To add or change an outbound endpoint, edit the resolver — never hardcode a host.

Running

# from the repo root (one level above lint/)
go run -C lint . ..

-C lint switches Go's working directory to lint/; the .. argument is the repo root to scan (relative to lint/).

CI: .github/workflows/ci.yml step Run source-contract lint guards (lintcheck).

Exit codes follow lint/main.go:

Code Meaning
0 no REJECT diagnostics (LABEL / WARNING are advisory)
1 one or more REJECT diagnostics
2 a domain's ScanRepo returned an error

Adding a new lint domain

  1. Create a sibling package: lint/<domain>/. Pick a name that reads like a category, not a list of rules (errscontract/ covers many error-contract rules; flagnaming/ would cover many flag-related rules).
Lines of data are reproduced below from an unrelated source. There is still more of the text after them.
/-- Settles O37: the checks in order, then the element zero-extended (`execGet_of_lt`), whose bits are the storage
stream's (`getLsbD_elem`). -/
theorem getReadsElement : Obligations.GetReadsElement := by
  refine ⟨encodedP_get, fun s a hi => ⟨fun h0 => whenLive_fails h0 _, fun h0 ha => execGet_of_le h0 ha, fun h0 ha =>
    ⟨_, execGet_of_lt hi h0 ha, fun b => ?_⟩⟩⟩
  rw [getLsbD_zextVal, getLsbD_elem hi]

/-- Settles O38: the checks in order, then the write (`execSet_of_accepts`), bit by bit of the storage stream
(`globalBit_writeElem_lowBits`). -/
theorem setWritesElementBitsOnly : Obligations.SetWritesElementBitsOnly := by
  refine ⟨encodedP_set, fun s a b hi => ⟨fun h0 => execSet_of_dead h0 a b, fun h0 ha => execSet_of_le h0 ha b,
    fun h0 ha hr hb => execSet_of_reject h0 ha hr hb, fun h0 ha hb =>
    ⟨afterSet s a b, execSet_of_accepts hi h0 ha hb, rfl, ?_⟩⟩⟩
  exact globalBit_writeElem_lowBits hi.invalidateIter a b

/-- Settles O39: each accessor answers its register, which fits the response value: LENGTH is at most CAPACITY
(`capacity_lt_two_pow_64`), and W at most 31. -/
theorem accessorsAnswerTheRegisters : Obligations.AccessorsAnswerTheRegisters := by
  refine ⟨encodedP_len, encodedP_capacity, encodedP_isEmpty, encodedP_width, fun s hi => ⟨fun h0 =>
    ⟨whenLive_fails h0 _, whenLive_fails h0 _, whenLive_fails h0 _, whenLive_fails h0 _⟩, fun h0 => ?_⟩⟩
  have hcap := capacity_lt_two_pow_64 hi
  have hlen : s.length < 2 ^ 64 := lt_of_le_of_lt hi.lengthLe hcap
  have hempty : (if s.length = 0 then 1 else 0) < 2 ^ 64 := by split_ifs <;> decide
  have hwidth : s.w < 2 ^ 64 := lt_of_le_of_lt (w_le s) (by decide)
  refine ⟨whenLive_answers h0 hlen, ?_, whenLive_answers h0 hempty, whenLive_answers h0 hwidth⟩
  have hquot : s.capacity = s.words * s.params.wordBits / s.wReg.toNat := capacity_of_live h0
  rw [← hquot]
  exact whenLive_answers h0 hcap

end

section
/-! PROOFS. The format C encodings as the command rules state them: the opcode decides the constructor, whose width is
the WF field, and a reserved bit makes the word illegal (R64, R65). -/
namespace Sys2Proof

/-- The mask of the reserved bits of format C keeps bits 31:13. -/
theorem and_reservedC (w : CmdWord) : w &&& 0xFFFFE000 = w.extractLsb' 13 19 ++ 0#13 := by
  refine BitVec.eq_of_getLsbD_eq fun i hi => ?_
  have hbit : (0xFFFFE000 : CmdWord).getLsbD i = decide (13 ≤ i) := by
    revert i
    decide
  rw [BitVec.getLsbD_and, hbit, BitVec.getLsbD_append, BitVec.getLsbD_extractLsb', BitVec.getLsbD_zero]
  by_cases h13 : i < 13
  · simp [h13, show ¬ 13 ≤ i by omega]
  · simp [h13, show 13 ≤ i by omega, show i - 13 < 19 by omega, show 13 + (i - 13) = i by omega]

theorem and_reservedC_eq_zero_iff (w : CmdWord) : w &&& 0xFFFFE000 = 0 ↔ w.extractLsb' 13 19 = 0 := by
  rw [and_reservedC, ← BitVec.toNat_inj, ← BitVec.toNat_inj, BitVec.toNat_append, Nat.shiftLeft_eq]
  simp

/-- The decoder on the words of a format C opcode: the constructor `decodeOp` reads from the opcode, with the WF field,
or none where a reserved bit is set. -/
theorem Machine.encodedC_of_decodeOp {op : CmdWord} {f : Width → Nat → Val → Instr} (hC : formatOf op.toNat = .C)
    (hop : ∀ c : Command, opField c.word = op.toNat → decodeOp c = some (f (wfField c.word) c.a c.b)) :
    EncodedC op f := by
  intro c hc
  have hfield : opField c.word = op.toNat := by rw [opField_eq, ← toNat_and_opMask, hc]
  have hreserved : c.word &&& 0xFFFFE000 = 0 ↔ reservedZero c.word = true := by
    rw [reservedZero, hfield, hC, decide_eq_true_eq, and_reservedC_eq_zero_iff]
  simp only [decode, hreserved, hop c hfield, wfField]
  2. Inside the new package, expose one public entry:

    package <domain>
    
    import "github.com/larksuite/cli/lint/lintapi"
    
    // ScanRepo walks root and returns every violation produced by this
    // domain's checks. Domains MUST return []lintapi.Violation so the
    // top-level dispatcher can aggregate uniformly.
    func ScanRepo(root string) ([]lintapi.Violation, error) { ... }
    
  3. Per-rule files are named rule_<name>.go with sibling rule_<name>_test.go. Each rule function returns []lintapi.Violation. runner.go (or scan.go) composes the rules.

  4. Register the domain in lint/main.go:

    var scanners = []scanner{
        {name: "errscontract", fn: errscontract.ScanRepo},
        {name: "<domain>",     fn: <domain>.ScanRepo},  // ← add here
    }
    
  5. Verify locally:

    go test  -C lint ./...      # all domains' tests
    go run   -C lint . ..       # full scan against the repo
    
  6. Document the rules. If they enforce a contract that already has a spec (e.g. errs/ERROR_CONTRACT.md), add the lint entry to that contract's "CI guards" table. Otherwise create a short spec alongside the package.

Rule severity conventions (lintapi.Action)

Action Effect When to use
ActionReject exit 1, fails CI a contract violation that must be fixed before merge
ActionLabel stderr only; CI can grep for [needs-taxonomy-decision] and label the PR governance signal that asks a human to choose (e.g. ad_hoc_* subtype needs a taxonomy decision)
ActionWarning stderr only advisory hint surfaced to reviewers (typed scope unavailable, fallback to AST-only, etc.) — never gates merges

Only ActionReject contributes to a nonzero exit code; ActionLabel and ActionWarning are reviewer signal only.